參考: The following codes are copied from the blog “Data Viz with Python and R” that demonstrates the power of Pandas and the advanced technique for the associated scatter plot.

Note:

  1. Pandas can receive data from URL.
  2. Pandas can take care of missing data (NA).
  3. Matplotlib’s scatters data by its categories (associated with colors)
  4. Demonstrate the legend for scatter plot.
  5. Try to store data to an EXCEL file (pandas.to_excel)
import pandas as pd
import matplotlib.pyplot as plt

penguins_data="https://raw.githubusercontent.com/datavizpyr/data/master/palmer_penguin_species.tsv"
# load penguns data with Pandas read_csv
df = pd.read_csv(penguins_data, sep="\t")
df = df.dropna() # drop NA data (missing data)
print(df.head()) # print out the first few data

plt.figure(figsize=(8,6))
sp_names = ['Adelie', 'Gentoo', 'Chinstrap']
scatter = plt.scatter(df.culmen_length_mm, \
    df.culmen_depth_mm, alpha = 0.5, s = 150, \
        c = df.species.astype('category').cat.codes)
plt.xlabel("Culmen Length", size=14)
plt.ylabel("Culmen Depth", size=14)
# add legend to the plot with names
plt.legend(handles = scatter.legend_elements()[0], 
           labels = sp_names,
           title = "species")
plt.show()

範例 5: Use the penguin_species data in the previous example.
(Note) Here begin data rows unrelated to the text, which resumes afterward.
-- ==== Sys2Proof/Laws/Decode.lean ====
section
/-! SUPPORT. The fields of a job word and how a mask acts on them. -/

namespace Sys2Proof

section Fields
variable (k : BitVec 3) (u : BitVec 1) (a g : Byte)

@[simp] theorem kindField_jobWord : kindField (jobWord k u a g) = k := by
  apply BitVec.eq_of_getLsbD_eq
  intro i hi
  interval_cases i <;> simp [jobWord, kindField]

@[simp] theorem unitField_jobWord : unitField (jobWord k u a g) = u := by
  apply BitVec.eq_of_getLsbD_eq
  intro i hi
  have : i = 0 := by omega
  subst this
  simp [jobWord, unitField]

@[simp] theorem addrField_jobWord : addrField (jobWord k u a g) = a := by
  apply BitVec.eq_of_getLsbD_eq
  intro i hi
  interval_cases i <;> simp [jobWord, addrField]

@[simp] theorem argField_jobWord : argField (jobWord k u a g) = g := by
  apply BitVec.eq_of_getLsbD_eq
  intro i hi
  interval_cases i <;> simp [jobWord, argField]

@[simp] theorem onField_jobWord : onField (jobWord k u a g) = g.getLsbD 0 := by
  simp [jobWord, onField]

/-- A mask acts on each field by itself. -/
theorem jobWord_and (m : JobWord) :
    jobWord k u a g &&& m =
      jobWord (k &&& kindField m) (u &&& unitField m) (a &&& addrField m) (g &&& argField m) := by
  apply BitVec.eq_of_getLsbD_eq
  intro i hi
  interval_cases i <;> simp [jobWord, kindField, unitField, addrField, argField]

end Fields

/-- Two job words with reserved fields 0 are equal exactly when their fields are. -/
theorem jobWord_inj (k k' : BitVec 3) (u u' : BitVec 1) (a a' g g' : Byte) :
    jobWord k u a g = jobWord k' u' a' g' ↔ k = k' ∧ u = u' ∧ a = a' ∧ g = g' := by
  constructor
  · intro h
    refine ⟨?_, ?_, ?_, ?_⟩
    · simpa only [kindField_jobWord] using congrArg kindField h
    · simpa only [unitField_jobWord] using congrArg unitField h
    · simpa only [addrField_jobWord] using congrArg addrField h
    · simpa only [argField_jobWord] using congrArg argField h
  · rintro ⟨rfl, rfl, rfl, rfl⟩
    rfl

/-- When a word selects a row whose pattern has reserved fields 0, field by field. -/
theorem jobWord_and_eq (k k' : BitVec 3) (u u' : BitVec 1) (a a' g g' : Byte) (m p : JobWord)
    (hp : p = jobWord k' u' a' g') :
    jobWord k u a g &&& m = p ↔
      k &&& kindField m = k' ∧ u &&& unitField m = u' ∧ a &&& addrField m = a' ∧ g &&& argField m = g' := by
  rw [hp, jobWord_and, jobWord_inj]

/-- Two words are equal exactly when their fields are (30_encoding.md R100). -/
theorem word_ext_iff (w v : JobWord) :
    w = v ↔ kindField w = kindField v ∧ unitField w = unitField v ∧ reservedLowField w = reservedLowField v ∧
      addrField w = addrField v ∧ argField w = argField v ∧ reservedHighField w = reservedHighField v := by
  constructor
  · rintro rfl
    exact ⟨rfl, rfl, rfl, rfl, rfl, rfl⟩
  · rintro ⟨hk, hu, hl, ha, hg, hh⟩
    have bit {n : Nat} {x y : BitVec n} (h : x = y) (j : Nat) : x.getLsbD j = y.getLsbD j := by rw [h]
    apply BitVec.eq_of_getLsbD_eq
    intro i hi
    rcases (by omega : i < 3 ∨ i = 3 ∨ (4 ≤ i ∧ i < 8) ∨ (8 ≤ i ∧ i < 16) ∨ (16 ≤ i ∧ i < 24) ∨ 24 ≤ i) with
      h | h | h | h | h | h
    · have b := bit hk i
      simpa [kindField, h] using b
    · have b := bit hu 0
      subst h
      simpa [unitField] using b
    · have b := bit hl (i - 4)
      simpa [reservedLowField, show i - 4 < 4 by omega, show 4 + (i - 4) = i by omega] using b
    · have b := bit ha (i - 8)
      simpa [addrField, show i - 8 < 8 by omega, show 8 + (i - 8) = i by omega] using b
    · have b := bit hg (i - 16)
      simpa [argField, show i - 16 < 8 by omega, show 16 + (i - 16) = i by omega] using b
    · have b := bit hh (i - 24)
      simpa [reservedHighField, show i - 24 < 8 by omega, show 24 + (i - 24) = i by omega] using b

/-- When a masked word equals a pattern, field by field. -/
theorem and_eq_iff (w m p : JobWord) :
    w &&& m = p ↔ kindField w &&& kindField m = kindField p ∧ unitField w &&& unitField m = unitField p ∧
      reservedLowField w &&& reservedLowField m = reservedLowField p ∧ addrField w &&& addrField m = addrField p ∧
      argField w &&& argField m = argField p ∧
      reservedHighField w &&& reservedHighField m = reservedHighField p := by
  rw [word_ext_iff]
  simp only [kindField, unitField, reservedLowField, addrField, argField, reservedHighField, BitVec.extractLsb'_and]

@[simp] theorem reservedLowField_jobWord (k : BitVec 3) (u : BitVec 1) (a g : Byte) :
    reservedLowField (jobWord k u a g) = 0#4 := by
  apply BitVec.eq_of_getLsbD_eq
  intro i hi
  interval_cases i <;> simp [jobWord, reservedLowField]

@[simp] theorem reservedHighField_jobWord (k : BitVec 3) (u : BitVec 1) (a g : Byte) :
    reservedHighField (jobWord k u a g) = 0#8 := by
  apply BitVec.eq_of_getLsbD_eq
  intro i hi
  interval_cases i <;> simp [jobWord, reservedHighField]

/-- When a word selects the row of POLL, SYNC_CLOCK or PROBE, whose mask is 0xFFFF00FF (R101). -/
theorem selects_plain_iff (w : JobWord) (k : BitVec 3) :
    w &&& 0xFFFF00FF#32 = jobWord k 0#1 0#8 0#8 ↔
      kindField w = k ∧ unitField w = 0#1 ∧ reservedLowField w = 0#4 ∧ argField w = 0#8 ∧
        reservedHighField w = 0#8 := by
  rw [and_eq_iff, show kindField 0xFFFF00FF#32 = BitVec.allOnes 3 by decide,
    show unitField 0xFFFF00FF#32 = BitVec.allOnes 1 by decide,
    show reservedLowField 0xFFFF00FF#32 = BitVec.allOnes 4 by decide, show addrField 0xFFFF00FF#32 = 0#8 by decide,
    show argField 0xFFFF00FF#32 = BitVec.allOnes 8 by decide,
    show reservedHighField 0xFFFF00FF#32 = BitVec.allOnes 8 by decide]
  simp only [BitVec.and_allOnes, BitVec.and_zero, kindField_jobWord, unitField_jobWord, addrField_jobWord,
    argField_jobWord, reservedLowField_jobWord, reservedHighField_jobWord, true_and]

/-- When a word selects the row of SET_TEMP (R101). -/
theorem selects_setTemp_iff (w : JobWord) :
    w &&& 0xFF0000F7#32 = 0x00000002#32 ↔
      kindField w = 2#3 ∧ reservedLowField w = 0#4 ∧ reservedHighField w = 0#8 := by
  rw [show 0x00000002#32 = jobWord 2#3 0#1 0#8 0#8 by decide, and_eq_iff,
    show kindField 0xFF0000F7#32 = BitVec.allOnes 3 by decide, show unitField 0xFF0000F7#32 = 0#1 by decide,
    show reservedLowField 0xFF0000F7#32 = BitVec.allOnes 4 by decide, show addrField 0xFF0000F7#32 = 0#8 by decide,
    show argField 0xFF0000F7#32 = 0#8 by decide, show reservedHighField 0xFF0000F7#32 = BitVec.allOnes 8 by decide]
  simp only [BitVec.and_allOnes, BitVec.and_zero, kindField_jobWord, unitField_jobWord, addrField_jobWord,
    argField_jobWord, reservedLowField_jobWord, reservedHighField_jobWord, true_and]

/-- When a word selects the row of SET_HOT_WATER (R101). -/
theorem selects_setHotWater_iff (w : JobWord) :
    w &&& 0xFFFE00FF#32 = 0x00000003#32 ↔
      kindField w = 3#3 ∧ unitField w = 0#1 ∧ reservedLowField w = 0#4 ∧ argField w &&& 0xFE#8 = 0#8 ∧
        reservedHighField w = 0#8 := by
  rw [show 0x00000003#32 = jobWord 3#3 0#1 0#8 0#8 by decide, and_eq_iff,
    show kindField 0xFFFE00FF#32 = BitVec.allOnes 3 by decide, show unitField 0xFFFE00FF#32 = BitVec.allOnes 1 by decide,
    show reservedLowField 0xFFFE00FF#32 = BitVec.allOnes 4 by decide, show addrField 0xFFFE00FF#32 = 0#8 by decide,
    show argField 0xFFFE00FF#32 = 0xFE#8 by decide, show reservedHighField 0xFFFE00FF#32 = BitVec.allOnes 8 by decide]
  simp only [BitVec.and_allOnes, BitVec.and_zero, kindField_jobWord, unitField_jobWord, addrField_jobWord,
    argField_jobWord, reservedLowField_jobWord, reservedHighField_jobWord, true_and]

/-- A word whose reserved fields are 0 is made of its other fields. -/
theorem word_eq_jobWord (w : JobWord) (hl : reservedLowField w = 0#4) (hh : reservedHighField w = 0#8) :
    w = jobWord (kindField w) (unitField w) (addrField w) (argField w) := by
  rw [word_ext_iff]
  simp [hl, hh]

/-- The kinds of the rows a word with reserved fields 0 selects (R101). -/
theorem selectedRows_jobWord (k : BitVec 3) (u : BitVec 1) (a g : Byte) :
    (selectedRows (jobWord k u a g)).map JobRow.kind =
      if k = 0#3 ∧ u = 0#1 ∧ g = 0#8 then [.poll]
      else if k = 1#3 ∧ u = 0#1 ∧ g = 0#8 then [.syncClock]
      else if k = 2#3 then [.setTemp]
      else if k = 3#3 ∧ u = 0#1 ∧ g &&& 0xFE#8 = 0#8 then [.setHotWater]
      else if k = 4#3 ∧ u = 0#1 ∧ g = 0#8 then [.probe]
      else [] := by
  have hk : ∀ k : BitVec 3, k = 0 ∨ k = 1 ∨ k = 2 ∨ k = 3 ∨ k = 4 ∨ k = 5 ∨ k = 6 ∨ k = 7 := by decide
  have e0 := jobWord_and_eq k 0#3 u 0#1 a 0#8 g 0#8 0xFFFF00FF#32 0x00000000#32 (by decide)
  have e1 := jobWord_and_eq k 1#3 u 0#1 a 0#8 g 0#8 0xFFFF00FF#32 0x00000001#32 (by decide)
  have e2 := jobWord_and_eq k 2#3 u 0#1 a 0#8 g 0#8 0xFF0000F7#32 0x00000002#32 (by decide)
  have e3 := jobWord_and_eq k 3#3 u 0#1 a 0#8 g 0#8 0xFFFE00FF#32 0x00000003#32 (by decide)
  have e4 := jobWord_and_eq k 4#3 u 0#1 a 0#8 g 0#8 0xFFFF00FF#32 0x00000004#32 (by decide)
  rw [show kindField 0xFFFF00FF#32 = BitVec.allOnes 3 by decide, show unitField 0xFFFF00FF#32 = BitVec.allOnes 1 by decide,
    show addrField 0xFFFF00FF#32 = 0#8 by decide, show argField 0xFFFF00FF#32 = BitVec.allOnes 8 by decide] at e0 e1 e4
  rw [show kindField 0xFF0000F7#32 = BitVec.allOnes 3 by decide, show unitField 0xFF0000F7#32 = 0#1 by decide,
    show addrField 0xFF0000F7#32 = 0#8 by decide, show argField 0xFF0000F7#32 = 0#8 by decide] at e2
  rw [show kindField 0xFFFE00FF#32 = BitVec.allOnes 3 by decide, show unitField 0xFFFE00FF#32 = BitVec.allOnes 1 by decide,
    show addrField 0xFFFE00FF#32 = 0#8 by decide, show argField 0xFFFE00FF#32 = 0xFE#8 by decide] at e3
  simp only [BitVec.and_allOnes, BitVec.and_zero, true_and, and_true] at e0 e1 e2 e3 e4
  simp only [selectedRows, jobRows, JobRow.selectedBy, List.filter_cons, List.filter_nil, beq_iff_eq, e0, e1, e2, e3, e4]
  rcases hk k with rfl | rfl | rfl | rfl | rfl | rfl | rfl | rfl <;> simp <;> split <;> simp

end Sys2Proof
end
Calculate the means of culmen_length and culmen_depth, and their covariance matrix for each category (specie).

Note :

  1. Learn how to extract desired data from a data frame to compute the requested statistics, such as mean and covariance.
  2. In the demonstration codes below, the mean pair of (culmen_length, culmen_depth) for each category are marked as ‘X’ on the scatter plot.
  3. The covariance matrix of (culmen_length, culmen_depth) for each category is printed out.
  4. Examine the covariance matrix and see whether the results are correct or not (check with the distribution for each category in the scatter plot)
import numpy as np
import pandas as pd
import matplotlib.pyplot as plt

... codes in previous example ...

# compute the means of the three categories
for sp in sp_names :
    cul_len = df.culmen_length_mm[df.species == sp]
    cul_dep = df.culmen_depth_mm[df.species == sp]
    plt.text(cul_len.mean(), cul_dep.mean(), 'X', color = 'r')
    X = np.stack((cul_len, cul_dep), axis = 0)
    cov = np.cov(X)
    print('The covariance matrix of {}\n'.format(sp), cov)



練習: The penguin_species data can be categorized by “species”, “island” and “sex”. Try to do the same things as in the previous examples, i.e. draw the scatter plot, compute the means and covariance matrices for the category by “island” and by “sex”.